theorem boundedLength_le (x : Word64) : boundedLength x ≤ 16 := Nat.min_le_right ..

/-! ### VLL (R296) -/

/-- What VLL puts the loaded bytes over: V1's value where fewer than 16 are loaded under PRESERVE, else zero. -/
def State.tailValue (s : State) (v1 : VReg) (len : Nat) : V128 :=
  if len < 16 ∧ s.params.vllTail = .preserve then s.vrValue v1 else 0#128

/-- The state after VLL has prepared its tail: V1 was read where it is kept. -/
def State.afterTail (s : State) (v1 : VReg) (len : Nat) : State :=
  if len < 16 ∧ s.params.vllTail = .preserve then s.afterVR v1 else s

@[simp] theorem afterTail_mem (s : State) (v1 : VReg) (len : Nat) : (s.afterTail v1 len).mem = s.mem := by
  unfold State.afterTail
  split <;> simp

theorem readTail_next_iff {s t : State} {v1 : VReg} {len : Nat} {k : V128 → State → Result} :
    readTail s v1 len k = .next t ↔
      (len < 16 → s.params.vllTail = .preserve → s.vrReadable v1 = true) ∧
        k (s.tailValue v1 len) (s.afterTail v1 len) = .next t := by
  rw [readTail_eq, State.tailValue, State.afterTail]
  by_cases hkept : len < 16 ∧ s.params.vllTail = .preserve
  · simp [hkept, readVR_next]
  · have hfree : len < 16 → s.params.vllTail = .preserve → s.vrReadable v1 = true :=
      fun hlt hpreserve => absurd ⟨hlt, hpreserve⟩ hkept
    simp only [if_neg hkept]
    exact (and_iff_right hfree).symm

section
variable {s t : State} {v1 : VReg} {r3 b2 : GReg} {d2 : BitVec 12} {ea : Addr} {len : Nat}

theorem execVll_next (hea : ea = vrsAddress ((s.afterGR r3).baseValue b2) d2) (hlen : len = boundedLength (s.grValue r3)) :
    execVll v1 r3 d2 b2 s = .next t ↔
      s.grReadable r3 = true ∧ s.baseReadable b2 = true ∧
        (len < 16 → s.params.vllTail = .preserve → s.vrReadable v1 = true) ∧ Admits s.mem .read ea len ∧
        t = (((s.afterGR r3).afterBase b2).afterTail v1 len).writeVR v1
          (fillElems 1 0 (((s.afterGR r3).afterBase b2).tailValue v1 len) (s.mem.bytesAt ea len)) := by
  subst hea hlen
  simp [execVll, readGR_next, readBase_next, readTail_next_iff, memRead_next, Mem.firstRefused_eq_none, Admits,
    eq_comm (b := t)]

/-- Byte `j` of loaded bytes put over `old` is the `j`-th loaded byte, and beyond them a byte of `old`. -/
theorem elem_fillElems_bytesAt {j : Nat} (old : V128) (m : Mem) (a : Addr) (hlen : len ≤ 16) (hj : j < 16) :
    elem (fillElems 1 0 old (m.bytesAt a len)) 1 j = if j < len then m.byteAt (byteAddr a j) else elem old 1 j := by
  split
  next hin =>
    have hbyte := elem_fillElems 1 (m.bytesAt a len) 0 old j (by simpa using hin) (by simp; omega)
    rwa [Nat.zero_add, Mem.getElem_bytesAt] at hbyte
  next hout => exact elem_fillElems_of_ge 1 (m.bytesAt a len) 0 old j (by simp; omega) (by omega)

/-- What a VLL that completes leaves in the bytes it loads. -/
theorem execVll_loads (hea : ea = vrsAddress ((s.afterGR r3).baseValue b2) d2) (hlen : len = boundedLength (s.grValue r3))
    (h : execVll v1 r3 d2 b2 s = .next t) {j : Nat} (hj : j < len) :
    elem (t.vrAt v1) 1 j = s.mem.byteAt (byteAddr ea j) := by
  have hle : len ≤ 16 := hlen ▸ boundedLength_le _
  obtain ⟨-, -, -, -, rfl⟩ := (execVll_next hea hlen).1 h
  rw [writeVR_vrAt_self, elem_fillElems_bytesAt _ _ _ hle (by omega), if_pos hj]

end

/-- Settles O25: VLL puts the loaded bytes over its tail value, which beyond them is V1's old value or zero. -/
theorem boundedLoadFillsPrefix : Obligations.BoundedLoadFillsPrefix := by
  intro s v1 r3 d2 b2 h3 hb len ea h1 hadm
  have hlen : len = boundedLength (s.grValue r3) := (boundedLength_eq _).symm
  have hle : len ≤ 16 := Nat.min_le_right ..
  have hnext : execVll v1 r3 d2 b2 s = .next _ := (execVll_next rfl hlen).2 ⟨h3, hb, h1, hadm, rfl⟩
  refine ⟨_, hnext, by simp [writeVR_vrHeld], fun j hj => execVll_loads rfl hlen hnext hj, fun j hlj hj => ?tail,
    (execVll_updates hnext).changesOnly (by simp)⟩
  case tail =>
    rw [writeVR_vrAt_self, elem_fillElems_bytesAt _ _ _ hle hj, if_neg (Nat.not_lt.2 hlj), State.tailValue,
      afterBase_params, afterGR_params]
    cases s.params.vllTail with
    | preserve => simp [Nat.lt_of_le_of_lt hlj hj]
    | zero => simp [elem]

/-! ### VSTL (R297) -/

theorem execVstl_next {s t : State} {v1 : VReg} {r3 b2 : GReg} {d2 : BitVec 12} {ea : Addr} {len : Nat}
    (hea : ea = vrsAddress ((s.afterGR r3).baseValue b2) d2) (hlen : len = boundedLength (s.grValue r3)) :
    execVstl v1 r3 d2 b2 s = .next t ↔
      s.grReadable r3 = true ∧ s.baseReadable b2 = true ∧ s.vrReadable v1 = true ∧ Admits s.mem .write ea len ∧
        t = (((s.afterGR r3).afterBase b2).afterVR v1).withMem
          (s.mem.writeBytes ea ((List.range len).map fun j => elem (((s.afterGR r3).afterBase b2).vrValue v1) 1 j)) := by
  subst hea hlen
  simp [execVstl, readGR_next, readBase_next, readVR_next, memWrite_next, Mem.firstRefused_eq_none, Admits]

/-- Settles O26: VSTL is one run of at most 16 byte writes, of the first bytes of V1. -/
theorem boundedStoreWritesPrefix : Obligations.BoundedStoreWritesPrefix := by
  intro s v1 r3 d2 b2 hwf h3 hb h1 len ea hadm
  have hlen : len = boundedLength (s.grValue r3) := (boundedLength_eq _).symm
  have hle : len ≤ 16 := Nat.min_le_right ..
  have hnext : execVstl v1 r3 d2 b2 s = .next _ := (execVstl_next rfl hlen).2 ⟨h3, hb, h1, hadm, rfl⟩
  have hframe := (execVstl_updates hnext).changesOnly fun _ => hwf
  rw [← hlen] at hframe
  refine ⟨_, hnext, fun j hj => ?_, hframe⟩
  rw [withMem_mem, vrsAddress, Mem.byteAt_writeBytes_inside hwf _ _ (by simp; omega) j (by simpa using hj), List.getElem_map,
    List.getElem_range]

/-! ### LCBB (R298) -/

theorem toNat_withLow32 (old : Word64) (x : BitVec 32) :
    (withLow32 old x).toNat = old.toNat / 2 ^ 32 * 2 ^ 32 + x.toNat := by
  have hhigh : old.toNat / 2 ^ 32 < 2 ^ 32 := by omega
  rw [withLow32, BitVec.toNat_append, ← Nat.shiftLeft_add_eq_or_of_lt x.isLt, Nat.shiftLeft_eq, BitVec.extractLsb'_toNat,
    Nat.shiftRight_eq_div_pow, Nat.mod_eq_of_lt hhigh]

theorem withLow32_low (old : Word64) (x : BitVec 32) : (withLow32 old x).toNat % 2 ^ 32 = x.toNat := by
  rw [toNat_withLow32]
  omega

theorem withLow32_high (old : Word64) (x : BitVec 32) : (withLow32 old x).toNat / 2 ^ 32 = old.toNat / 2 ^ 32 := by
  rw [toNat_withLow32]
  omega

theorem toNat_ofNat_blockCount (ea : Addr) (bs : Nat) : (BitVec.ofNat 32 (blockCount ea bs)).toNat = blockCount ea bs := by
  have hle : blockCount ea bs ≤ 16 := Nat.min_le_left ..
  exact Nat.mod_eq_of_lt (by omega)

________________

Your objective: What you return should be exactly the lines above, starting at the one with "have hbyte := elem_fillElems" and ending at the one with "case tail =>", and nothing else.

Answer below:
    have hbyte := elem_fillElems 1 (m.bytesAt a len) 0 old j (by simpa using hin) (by simp; omega)
    rwa [Nat.zero_add, Mem.getElem_bytesAt] at hbyte
  next hout => exact elem_fillElems_of_ge 1 (m.bytesAt a len) 0 old j (by simp; omega) (by omega)

/-- What a VLL that completes leaves in the bytes it loads. -/
theorem execVll_loads (hea : ea = vrsAddress ((s.afterGR r3).baseValue b2) d2) (hlen : len = boundedLength (s.grValue r3))
    (h : execVll v1 r3 d2 b2 s = .next t) {j : Nat} (hj : j < len) :
    elem (t.vrAt v1) 1 j = s.mem.byteAt (byteAddr ea j) := by
  have hle : len ≤ 16 := hlen ▸ boundedLength_le _
  obtain ⟨-, -, -, -, rfl⟩ := (execVll_next hea hlen).1 h
  rw [writeVR_vrAt_self, elem_fillElems_bytesAt _ _ _ hle (by omega), if_pos hj]

end

/-- Settles O25: VLL puts the loaded bytes over its tail value, which beyond them is V1's old value or zero. -/
theorem boundedLoadFillsPrefix : Obligations.BoundedLoadFillsPrefix := by
  intro s v1 r3 d2 b2 h3 hb len ea h1 hadm
  have hlen : len = boundedLength (s.grValue r3) := (boundedLength_eq _).symm
  have hle : len ≤ 16 := Nat.min_le_right ..
  have hnext : execVll v1 r3 d2 b2 s = .next _ := (execVll_next rfl hlen).2 ⟨h3, hb, h1, hadm, rfl⟩
  refine ⟨_, hnext, by simp [writeVR_vrHeld], fun j hj => execVll_loads rfl hlen hnext hj, fun j hlj hj => ?tail,
    (execVll_updates hnext).changesOnly (by simp)⟩
  case tail =>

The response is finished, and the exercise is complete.